◆ WORK INSTRUCTIONS: Retrieve all lines below that have the string "EccVerdict".

◆ Source data:
□ □ □ □
-- ==== Sys2Proof/Laws/State.lean ====
section
/-! SUPPORT. One lemma for each field of State under each update, so that no later proof unfolds a record update. -/

namespace Sys2Proof.Machine
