-- ==== Sys2Proof/Laws/HeldEcc.lean ====
section
/-! SUPPORT. For each operation of Machine/Ecc.lean: the queue and the memory it keeps (`_held`), or, where it stores, that the queue stays and the memory keeps its canonical form (`_ok`). -/

namespace Sys2Proof.Machine
open Sys2Proof
set_option linter.tactic.unusedName false

theorem State.setEccData_ok {s : State} {d : Die} {g : Nat} {a : Nat} {v : Nat} {mx : List Instr × Mem} (hh : State.Ok mx s) : State.Ok mx (State.setEccData s d g a v) := by
  unfold State.setEccData
  with_reducible repeat' (first
    | (intro _)
    | assumption
    | exact ok_rfl
    | refine ok_of (State.setBram_held rfl) ?_
    | apply State.setMem_ok
    | refine ok_of (State.setEccRaw_held rfl) ?_
    | split
    | apply Mem.write_wf)

theorem State.eccLog_held {s : State} {d : Die} {g : Nat} {a : Nat} {ue : Bool} {synd : Nat} {mx : List Instr × Mem} (hh : s.held = mx) : (State.eccLog s d g a ue synd).held = mx := by
  unfold State.eccLog
  with_reducible repeat' (first
    | (intro _)
    | (extract_lets +onlyGivenNames tv; first | (refine (fun ht : State.held tv = mx => ?_) ?_; clear_value tv; rotate_left; subst tv; rotate_right) | (have hu := tv; clear hu))
    | assumption
    | rfl
    | apply State.bump_held
    | apply State.put_held
    | apply State.puts_held
    | apply State.raise_held
    | apply ite_h
    | split
    | (clear_value *; split))

theorem State.eccFound_held {s : State} {d : Die} {g : Nat} {a : Nat} {v : EccVerdict} {mx : List Instr × Mem} (hh : s.held = mx) : (State.eccFound s d g a v).held = mx := by
  unfold State.eccFound
  with_reducible repeat' (first
    | (intro _)
    | (extract_lets +onlyGivenNames tv; first | (refine (fun ht : State.held tv = mx => ?_) ?_; clear_value tv; rotate_left; subst tv; rotate_right) | (refine (fun ht : State.held (Prod.fst tv) = mx => ?_) ?_; clear_value tv; rotate_left; subst tv; rotate_right) | (have hu := tv; clear hu))
    | assumption
    | rfl
    | apply State.bump_held
    | apply State.onceStart_held
    | apply State.raise_held
    | apply State.eccLog_held
    | apply ite_h
    | apply foldl_h
    | apply ite1_h
    | apply fold1_h
    | split
    | (clear_value *; split))

theorem State.eccCapture_held {s : State} {d : Die} {g : Nat} {a : Nat} {mx : List Instr × Mem} (hh : s.held = mx) : (State.eccCapture s d g a).held = mx := by
  unfold State.eccCapture
  with_reducible repeat' (first
    | (intro _)
    | assumption
    | rfl
    | apply State.put_held
    | apply ite_h
    | apply foldl_h
    | apply ite1_h
    | apply fold1_h
    | split
    | (clear_value *; split))

theorem State.eccRead_held {s : State} {d : Die} {g : Nat} {a : Nat} {mx : List Instr × Mem} (hh : s.held = mx) : (State.eccRead s d g a).1.held = mx := by
  unfold State.eccRead
  with_reducible repeat' (first
    | (intro _)
    | (extract_lets +onlyGivenNames tv; first | (refine (fun ht : State.held tv = mx => ?_) ?_; clear_value tv; rotate_left; subst tv; rotate_right) | (refine (fun ht : State.held (Prod.fst tv) = mx => ?_) ?_; clear_value tv; rotate_left; subst tv; rotate_right) | (have hu := tv; clear hu))
    | assumption
    | rfl
    | apply State.eccFound_held
    | apply State.eccCapture_held
    | apply ite_h
    | apply foldl_h
    | apply ite1_h
    | apply fold1_h
    | split
    | (clear_value *; split))
theorem State.eccRead_heldp {s : State} {d : Die} {g : Nat} {a : Nat} {mx : List Instr × Mem} {tv : State} {ov : Nat × EccVerdict} (he : State.eccRead s d g a = (tv, ov)) (hh : s.held = mx) : tv.held = mx := by
  have k := State.eccRead_held (s := s) (d := d) (g := g) (a := a) hh
  rw [he] at k; exact k

theorem State.eccWrite_ok {s : State} {d : Die} {g : Nat} {a : Nat} {v : Nat} {mx : List Instr × Mem} (hh : State.Ok mx s) : State.Ok mx (State.eccWrite s d g a v) := by
  unfold State.eccWrite
  with_reducible repeat' (first
    | (intro _)
    | (extract_lets +onlyGivenNames tv; first | (refine (fun ht : State.Ok mx tv => ?_) ?_; clear_value tv; rotate_left; subst tv; rotate_right) | (have hu := tv; clear hu))
    | assumption
    | exact ok_rfl
    | apply State.setEccData_ok
    | refine ok_of (State.setChk_held rfl) ?_
    | refine ok_of (State.put_held rfl) ?_
    | apply ite_ok)

theorem State.eccFresh_held {s : State} {d : Die} {g : Nat} {a : Nat} {mx : List Instr × Mem} (hh : s.held = mx) : (State.eccFresh s d g a).held = mx := by
  unfold State.eccFresh
  with_reducible repeat' (first
    | (intro _)
    | (extract_lets +onlyGivenNames tv; first | (refine (fun ht : State.held tv = mx => ?_) ?_; clear_value tv; rotate_left; subst tv; rotate_right) | (refine (fun ht : State.held (Prod.fst tv) = mx => ?_) ?_; clear_value tv; rotate_left; subst tv; rotate_right) | (have hu := tv; clear hu))
    | assumption
    | rfl
    | apply State.setChk_held
    | apply State.setEccRaw_held
    | apply State.put_held
    | apply ite_h
    | apply foldl_h
    | apply ite1_h
    | apply fold1_h
    | split
    | (clear_value *; split))

theorem State.eccMend_held {s : State} {d : Die} {g : Nat} {a : Nat} {mx : List Instr × Mem} (hh : s.held = mx) : (State.eccMend s d g a).held = mx := by
  unfold State.eccMend
  with_reducible repeat' (first
    | (intro _)
    | assumption
    | rfl
    | apply State.setChk_held
    | apply State.setEccRaw_held
    | apply ite_h
    | apply foldl_h
    | apply ite1_h
    | apply fold1_h
    | split
    | (clear_value *; split))

theorem State.eccWrites_held {s : State} {d : Die} {g : Nat} {a : Nat} {mask : Nat} {mx : List Instr × Mem} (hh : s.held = mx) : (State.eccWrites s d g a mask).held = mx := by
  unfold State.eccWrites
  with_reducible repeat' (first
    | (intro _)
    | (extract_lets +onlyGivenNames tv; first | (refine (fun ht : State.held tv = mx => ?_) ?_; clear_value tv; rotate_left; subst tv; rotate_right) | (refine (fun ht : State.held (Prod.fst tv) = mx => ?_) ?_; clear_value tv; rotate_left; subst tv; rotate_right) | (have hu := tv; clear hu))
    | assumption
    | rfl
    | apply State.eccFresh_held
    | apply State.eccMend_held
    | apply ite_h
    | apply foldl_h
    | apply ite1_h
    | apply fold1_h
    | split
    | (clear_value *; split))

theorem State.slotRead_held {s : State} {d : Die} {g : Nat} {a : Nat} {quiet : Bool} {mx : List Instr × Mem} (hh : s.held = mx) : (State.slotRead s d g a quiet).1.held = mx := by
  unfold State.slotRead
  with_reducible repeat' (first
    | (intro _)
    | (extract_lets +onlyGivenNames tv; first | (refine (fun ht : State.held tv = mx => ?_) ?_; clear_value tv; rotate_left; subst tv; rotate_right) | (refine (fun ht : State.held (Prod.fst tv) = mx => ?_) ?_; clear_value tv; rotate_left; subst tv; rotate_right) | (have hu := tv; clear hu))
    | assumption
    | rfl
    | apply State.eccCapture_held
    | refine State.eccRead_heldp ‹_› ?_
    | apply State.eccRead_held
    | apply ite_h
    | apply foldl_h
    | apply ite1_h
    | apply fold1_h
    | split
    | (clear_value *; split))
theorem State.slotRead_heldp {s : State} {d : Die} {g : Nat} {a : Nat} {quiet : Bool} {mx : List Instr × Mem} {tv : State} {ov : Nat × Bool} (he : State.slotRead s d g a quiet = (tv, ov)) (hh : s.held = mx) : tv.held = mx := by
  have k := State.slotRead_held (s := s) (d := d) (g := g) (a := a) (quiet := quiet) hh
  rw [he] at k; exact k

theorem State.eccReads_held {s : State} {d : Die} {g : Nat} {words : List Nat} {quiet : Bool} {mx : List Instr × Mem} (hh : s.held = mx) : (State.eccReads s d g words quiet).1.held = mx := by
  unfold State.eccReads
  with_reducible repeat' (first
    | (intro _)
    | (extract_lets +onlyGivenNames tv; first | (refine (fun ht : State.held tv = mx => ?_) ?_; clear_value tv; rotate_left; subst tv; rotate_right) | (refine (fun ht : State.held (Prod.fst tv) = mx => ?_) ?_; clear_value tv; rotate_left; subst tv; rotate_right) | (have hu := tv; clear hu))
    | assumption
    | rfl
    | refine State.slotRead_heldp ‹_› ?_
    | apply State.slotRead_held
    | apply ite_h
    | apply foldl_h
    | apply ite1_h
    | apply fold1_h
    | split
    | (clear_value *; split))
theorem State.eccReads_heldp {s : State} {d : Die} {g : Nat} {words : List Nat} {quiet : Bool} {mx : List Instr × Mem} {tv : State} {ov : Bool} (he : State.eccReads s d g words quiet = (tv, ov)) (hh : s.held = mx) : tv.held = mx := by
  have k := State.eccReads_held (s := s) (d := d) (g := g) (words := words) (quiet := quiet) hh
  rw [he] at k; exact k

theorem execEccTestArm_held {die : Die} {value : Word} {s : State} {mx : List Instr × Mem} (hh : s.held = mx) : ∃ tv, execEccTestArm die value s = .next tv ∧ tv.held = mx := by
  unfold execEccTestArm
  with_reducible repeat' (first
    | assumption
    | rfl
    | apply next_h
    | apply State.writeReg_held)

theorem State.bitError_ok {s : State} {d : Die} {group : Nat} {a : Nat} {bit : Nat} {mx : List Instr × Mem} (hh : State.Ok mx s) : State.Ok mx (State.bitError s d group a bit) := by
  unfold State.bitError
  with_reducible repeat' (first
    | (intro _)
    | (extract_lets +onlyGivenNames tv; first | (refine (fun ht : State.Ok mx tv => ?_) ?_; clear_value tv; rotate_left; subst tv; rotate_right) | (refine (fun ht : State.Ok mx (Prod.fst tv) => ?_) ?_; clear_value tv; rotate_left; subst tv; rotate_right) | (have hu := tv; clear hu))
    | assumption
    | exact ok_rfl
    | refine ok_of (State.setChk_held rfl) ?_
    | apply State.setEccData_ok
    | apply ite_ok
    | apply foldl_ok
    | apply ite1_ok
    | apply fold1_ok
    | split
    | (clear_value *; split))

theorem execMemoryBitError_ok {die : Die} {group : Fin 16} {addr : BitVec 24} {bit : Fin 72} {s : State} {mx : List Instr × Mem} (hh : State.Ok mx s) : ∃ tv, execMemoryBitError die group addr bit s = .next tv ∧ State.Ok mx tv := by
  unfold execMemoryBitError
  with_reducible repeat' (first
    | assumption
    | exact ok_rfl
    | apply next_ok
    | apply State.bitError_ok)

end Sys2Proof.Machine
end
□ □ □ □
◆ RESPONSE AREA:
theorem State.eccFound_held {s : State} {d : Die} {g : Nat} {a : Nat} {v : EccVerdict} {mx : List Instr × Mem} (hh : s.held = mx) : (State.eccFound s d g a v).held = mx := by
theorem State.eccRead_heldp {s : State} {d : Die} {g : Nat} {a : Nat} {mx : List Instr × Mem} {tv : State} {ov : Nat × EccVerdict} (he : State.eccRead s d g a = (tv, ov)) (hh : s.held = mx) : tv.held = mx := by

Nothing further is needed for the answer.